日産自動車前会長、カルロス・ゴーン容疑者(65)の特別背任事件で、弁護団は4月9日、東京・千代田区の日本外国特派員協会で記者会見を開き、ゴーン元会長のメッセージを収録した映像を公開した。弁護人の弘中惇一郎弁護士によると、動画は4日の再逮捕の前に撮影したという。

 動画公開に先立ち、弘中弁護士は、「今回のビデオはもともと4月中旬に予定していたゴーン容疑者の会見が検察の妨害によってできなくなることを懸念して準備した。会見が実現できなくなったことでゴーン容疑者と相談して公開することにした」と話した。

 その動画(約7分間)の全文を掲載する。(※前編から続く

* * *
 真相や事実が明らかになることを願っています。

 しかし、結局のところ、この間、私は自分の事件にだけ苦しめられてきたわけではありません。

 一体誰が、日産の舵取りをしてくれるのか、ブランドを守っているのか、企業価値を守っているのか、株主の利益を守っているのか。

 株価の下落と業績の低下を目にしながらも、幹部たちは、あれはしない、これはしないと言って、それと同時に、今後何をするのかも言わず、未来のビジョンもなく、日産の業績を向上させるためのビジョンもなく、アライアンスの将来をより強化するためのビジョンもなく、自らを誇っている現経営幹部たち。

 それを見ることは非常に悲しいことです。私にとっては本当にうんざりさせられることです。

 19年から20年もの年月をかけて、これらとは真逆のこと、つまり、企業価値を創造し、ブランドを強化してきた人間にとって、今のように頽廃して無頓着になっているのを目にすることは本当に辛いものです。

 私は心配です。

 明らかに日産の業績が低下していることを心配しています。

 さらには、アライアンスを構築するためのビジョンがあるとは思えないので心配しています。

 率直に言って、テーブルを囲んでコンセンサスで意思決定をしていくということは、自動車業界ほど競争の激しい産業においては何らのビジョンも生み出しません。

 将来像を見せなければなりません。

 これから未来に向けて私たち(日産やアライアンス)の役割は何なのかについて明確にする必要があります。

 必要なときにはリーダーシップを発揮しなければいけないものです。

 そして、リーダーシップというものは、会社にとって良いことのために発揮されるものであって、(コンセンサスによる)妥協の産物を目指すものではありません。
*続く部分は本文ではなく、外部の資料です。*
theorem getFold_loadsTo {s : State} {f t : Nat} {l : Load} (one : (getFold s f).loads = [l]) : getFold (loadsTo s f t) f =
    { getFold (loadPart s f t l) f with loads := ((getFold (loadPart s f t l) f).loads.map fun l =>
      { l with g := l.g + loadDue l t, left := l.left - loadDue l t, c := l.c + loadDue l t }).filter fun l => decide (0 < l.left) } := by
  rw [loadsTo, one]
  dsimp only
  rw [getFold_modFold_same, List.foldl_cons, List.foldl_nil]

theorem loads_loadPart (s : State) (f t : Nat) (l : Load) : (getFold (loadPart s f t l) f).loads = (getFold s f).loads := by
  rw [loadPart_eq, getFold_modArr_same]
  rfl

theorem convs_loadPart (s : State) (f t : Nat) (l : Load) : (getFold (loadPart s f t l) f).convs = (getFold s f).convs := by
  rw [loadPart_eq, getFold_modArr_same]
  rfl

theorem loadsTo_onlyFolds {s : State} {f t : Nat} {l : Load} (one : (getFold s f).loads = [l]) : OnlyFolds [f] s (loadsTo s f t) := by
  have part : OnlyFolds [f] s (loadPart s f t l) := .modArr f _ _ (.refl _ s) List.mem_cons_self
  rw [loadsTo, one, List.foldl_cons, List.foldl_nil]
  exact part.modFold f _ List.mem_cons_self

/-! ## A load that begins (R38, R174, R175) -/

/-- The shadow plane as a load of its groups begins: its kind, its lists and its poison are set, its cells are as they were. -/
def begunPlane (s : State) (f o g0 n kind : Nat) (bad : Bool) (p : Plane) : Plane :=
  { (if g0 = 0 then loadSide s f o p else p) with
    kind := kind, poisoned := if bad then true else if g0 = 0 ∧ n = 64 then false else (if g0 = 0 then loadSide s f o p else p).poisoned }

theorem cells_begunPlane (s : State) (f o g0 n kind : Nat) (bad : Bool) (p : Plane) :
    (begunPlane s f o g0 n kind bad p).cells = p.cells := by
  unfold begunPlane
  dsimp only
  split
  · rfl
  · rfl

theorem beginLoad_eq (s : State) (f a o g0 n kind : Nat) (bad : Bool) : beginLoad s f a o g0 n kind bad =
    modFold (modArr s f a fun x => { x.setShadow (begunPlane s f o g0 n kind bad x.shadow) with
      loadEnd := (getFold s f).now + n, lastRow := (getFold s f).now + n }) f fun x => { x with
      loads := x.loads ++ [⟨a, !((getFold s f).arr a).act1, o, g0, n, (getFold s f).now, kind⟩] } := rfl

/-- A fold without its arrays and its loads. -/
def Fold.offLoads (x : Fold) : Fold := { x with arrays := [], loads := [] }

theorem offLoads_beginLoad (s : State) (f a o g0 n kind : Nat) (bad : Bool) :
    (getFold (beginLoad s f a o g0 n kind bad) f).offLoads = (getFold s f).offLoads := by
  rw [beginLoad_eq, getFold_modFold_same, getFold_modArr_same]
  rfl

theorem loads_beginLoad (s : State) (f a o g0 n kind : Nat) (bad : Bool) : (getFold (beginLoad s f a o g0 n kind bad) f).loads =
    (getFold s f).loads ++ [⟨a, !((getFold s f).arr a).act1, o, g0, n, (getFold s f).now, kind⟩] := by
  rw [beginLoad_eq, getFold_modFold_same, getFold_modArr_same]
  rfl

theorem arr_beginLoad_same (s : State) (f a o g0 n kind : Nat) (bad : Bool) : (getFold (beginLoad s f a o g0 n kind bad) f).arr a =
    { ((getFold s f).arr a).setShadow (begunPlane s f o g0 n kind bad ((getFold s f).arr a).shadow) with
      loadEnd := (getFold s f).now + n, lastRow := (getFold s f).now + n } := by
  have off : ∀ (x : Fold) ls, ({ x with loads := ls } : Fold).arr a = x.arr a := fun _ _ => rfl
  rw [beginLoad_eq, getFold_modFold_same, off, arr_modArr_same]

theorem arr_beginLoad_ne {a b : Nat} (h : b ≠ a) (s : State) (f o g0 n kind : Nat) (bad : Bool) :
    (getFold (beginLoad s f a o g0 n kind bad) f).arr b = (getFold s f).arr b := by
  have off : ∀ (x : Fold) ls, ({ x with loads := ls } : Fold).arr b = x.arr b := fun _ _ => rfl
  rw [beginLoad_eq, getFold_modFold_same, off, arr_modArr_ne h]

/-- A load that begins switches no planes. -/
theorem act1_beginLoad (s : State) (f a o g0 n kind : Nat) (bad : Bool) (b : Nat) :
    ((getFold (beginLoad s f a o g0 n kind bad) f).arr b).act1 = ((getFold s f).arr b).act1 := by
  by_cases e : b = a
  · rw [e, arr_beginLoad_same]
    exact Arr.act1_setShadow ..
  · rw [arr_beginLoad_ne e]

/-- The load of one source begins. -/
def beginSource (f g0 n kind : Nat) (bad : List Nat) (s : State) (e : Nat × Nat) : State :=
  beginLoad s f e.1 e.2 g0 n kind (bad.contains e.1)

/-- The loads of several sources begin. -/
def beginLoads (s : State) (f : Nat) (srcs : List (Nat × Nat)) (g0 n kind : Nat) (bad : List Nat) : State :=
  forEach s srcs (beginSource f g0 n kind bad)

theorem offLoads_beginSource (f g0 n kind : Nat) (bad : List Nat) (s : State) (e : Nat × Nat) :
    (getFold (beginSource f g0 n kind bad s e) f).offLoads = (getFold s f).offLoads := offLoads_beginLoad ..

theorem arr_beginSource_ne {e : Nat × Nat} {b : Nat} (h : e.1 ≠ b) (f g0 n kind : Nat) (bad : List Nat) (s : State) :
    (getFold (beginSource f g0 n kind bad s e) f).arr b = (getFold s f).arr b := arr_beginLoad_ne h.symm ..

theorem offLoads_beginLoads (s : State) (f : Nat) (srcs : List (Nat × Nat)) (g0 n kind : Nat) (bad : List Nat) :
    (getFold (beginLoads s f srcs g0 n kind bad) f).offLoads = (getFold s f).offLoads :=
  forEach_keeps (I := fun u => (getFold u f).offLoads = (getFold s f).offLoads) (fun _ _ _ hu => (offLoads_beginSource ..).trans hu) rfl

/-- Each source's load stands behind those that go on already. -/
theorem loads_beginLoads (s : State) (f : Nat) (srcs : List (Nat × Nat)) (g0 n kind : Nat) (bad : List Nat) :
    (getFold (beginLoads s f srcs g0 n kind bad) f).loads = (getFold s f).loads ++
      srcs.map fun e => ⟨e.1, !((getFold s f).arr e.1).act1, e.2, g0, n, (getFold s f).now, kind⟩ := by
  induction srcs generalizing s with
  | nil => exact (List.append_nil _).symm
  | cons e es ih =>
    have now : (getFold (beginSource f g0 n kind bad s e) f).now = (getFold s f).now := (congrArg Fold.now (offLoads_beginSource ..) :)
    refine (ih (beginSource f g0 n kind bad s e)).trans ?_
    rw [now]
    simp only [beginSource, loads_beginLoad, act1_beginLoad, List.map_cons, List.append_assoc, List.singleton_append]

theorem arr_beginLoads_other {srcs : List (Nat × Nat)} {a : Nat} (h : ∀ e ∈ srcs, e.1 ≠ a) (s : State) (f g0 n kind : Nat) (bad : List Nat) :
    (getFold (beginLoads s f srcs g0 n kind bad) f).arr a = (getFold s f).arr a :=
  forEach_keeps (I := fun u => (getFold u f).arr a = (getFold s f).arr a)
    (fun _ e he hu => (arr_beginSource_ne (h e he) ..).trans hu) rfl

/-- Where the arrays are distinct, each takes its own load. -/
theorem arr_beginLoads {srcs : List (Nat × Nat)} (distinct : (srcs.map (·.1)).Nodup) {e : Nat × Nat} (he : e ∈ srcs) (s : State)
    (f g0 n kind : Nat) (bad : List Nat) : ∃ y, (getFold (beginLoads s f srcs g0 n kind bad) f).arr e.1 = y
      ∧ y.active = ((getFold s f).arr e.1).active ∧ y.loadEnd = (getFold s f).now + n
      ∧ y.shadow.cells = ((getFold s f).arr e.1).shadow.cells ∧ y.shadow.kind = kind := by
  obtain ⟨u, rest, before, after⟩ := forEach_once (I := fun u => (getFold u f).offLoads = (getFold s f).offLoads)
    (v := fun u => (getFold u f).arr e.1) (g := beginSource f g0 n kind bad) distinct.of_map he
    (fun u y _ hu => (offLoads_beginSource f g0 n kind bad u y).trans hu)
    (fun u y hy hne => arr_beginSource_ne (fun same => hne (List.inj_on_of_nodup_map distinct hy he same)) f g0 n kind bad u) rfl
  have now : (getFold u f).now = (getFold s f).now := (congrArg Fold.now rest :)
  rw [beginSource, arr_beginLoad_same, before, now] at after
  have active : ∀ (x : Arr) l r, ({ x with loadEnd := l, lastRow := r } : Arr).active = x.active := fun _ _ _ => rfl
  have shadow : ∀ (x : Arr) l r, ({ x with loadEnd := l, lastRow := r } : Arr).shadow = x.shadow := fun _ _ _ => rfl
  generalize begun : begunPlane u f e.2 g0 n kind (bad.contains e.1) ((getFold s f).arr e.1).shadow = p at after
  refine ⟨_, after, ?_, ?_, ?_, ?_⟩
  · rw [active, Arr.active_setShadow]
  · dsimp only
  · rw [shadow, Arr.shadow_setShadow, ← begun, cells_begunPlane]
  · rw [shadow, Arr.shadow_setShadow, ← begun, begunPlane]

/-- The arrays that a PLD names are distinct: there are no more than 16 (R174). -/
theorem loadSources_distinct {count : Nat} (h : count ≤ 16) (a0 d : Nat) : ((loadSources a0 count d).map (·.1)).Nodup := by
  rw [loadSources, List.map_map]
  refine List.Nodup.map_on (fun i hi j hj e => ?_) List.nodup_range
  rw [List.mem_range] at hi hj
  simp only [Function.comp_apply] at e
  omega

/-! ## A PLD (R38 to R44, R174, R175) -/

/-- From `s` to `t` fold `f` keeps its arrays, its loads, its conversions and its place in the step. -/
structure LoadsKept (f : Nat) (s t : State) : Prop where
  /-- the arrays -/
  arr : ∀ a, (getFold t f).arr a = (getFold s f).arr a
  /-- the loads -/
  loads : (getFold t f).loads = (getFold s f).loads
  /-- the conversions -/
  convs : (getFold t f).convs = (getFold s f).convs
  /-- the cycle -/
  now : (getFold t f).now = (getFold s f).now

theorem LoadsKept.trans {f : Nat} {r s t : State} (h : LoadsKept f r s) (k : LoadsKept f s t) : LoadsKept f r t :=
  ⟨fun a => (k.arr a).trans (h.arr a), k.loads.trans h.loads, k.convs.trans h.convs, k.now.trans h.now⟩

theorem MarksOnly.loadsKept {s t : State} (h : MarksOnly s t) (f : Nat) : LoadsKept f s t := ⟨h.arr f, h.loads f, h.convs f, h.now f⟩

/-- A fold that has booked the reads and the cycles of a load of `n` groups from each of `k` sources. -/
def Fold.bookLoad (x : Fold) (books : List Book) (n k : Nat) : Fold :=
  occupy { x with books := x.books ++ books, spent := { x.spent with loads := x.spent.loads + n * k } } (x.now + n) 1

theorem bookLoad_kept (s : State) (f : Nat) (books : List Book) (n k : Nat) :
    LoadsKept f s (modFold s f fun x => x.bookLoad books n k) := by
  have arrays : ∀ x : Fold, (x.bookLoad books n k).arrays = x.arrays := fun _ => rfl
  refine ⟨fun a => ?_, ?_, ?_, ?_⟩
  · rw [getFold_modFold_same, Fold.arr, arrays, Fold.arr]
  · rw [getFold_modFold_same]
    rfl
  · rw [getFold_modFold_same]
    rfl
  · rw [getFold_modFold_same]
    rfl

/-- The state in which a PLD has booked its reads and its cycles (R234, R253). -/
def loadBooked (s : State) (f a0 count desc : Nat) : State :=
  let srcs := loadSources a0 count (loadDesc s f desc)
  modFold (rampDemand s (dieOf f) (getFold s f).now (srcs.map fun e => 16 * f + e.1)) f fun x =>
    x.bookLoad (loadBooks s f a0 count desc) (bits (loadDesc s f desc) 40 6 + 1) srcs.length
 これは「独裁」などではなく、「リーダーシップ」なのです。いかなる会社でも行われていることです。

 コンセンサスか独裁か、この2つの選択肢しかないと考えている人は、「リーダーシップ」の本質を理解していません。

 アライアンスや日産ほどに複雑かつ巨大な組織のトップだったものとして、これはとても悲しいことです。

 最後に、私がお伝えしたいのは私の切実な希望です。

 私が最も強く望むことは、公正な裁判を受けることです。

 私は幸いにして、この訴訟で3人の有能な弁護士に弁護してもらうことができますが、彼らからは裁判の公正性についての安心材料は提供してもらえていません。

 私は弁護士ではありません。

 私はこの点について詳しくありませんが、今回の裁判において公正性を保証するために必要とされる具体的な条件について3人の弁護士に説明してもらいます。

 この裁判で私の無実を証明したいと切に願っています。

 ご清聴ありがとうございました。

 より多くのことを皆さんにお伝えしたり、皆さんの心にある多くの質問にお答えすることができなかったことを申し訳なく思います。

 しかし、将来、それが叶うことを願っています。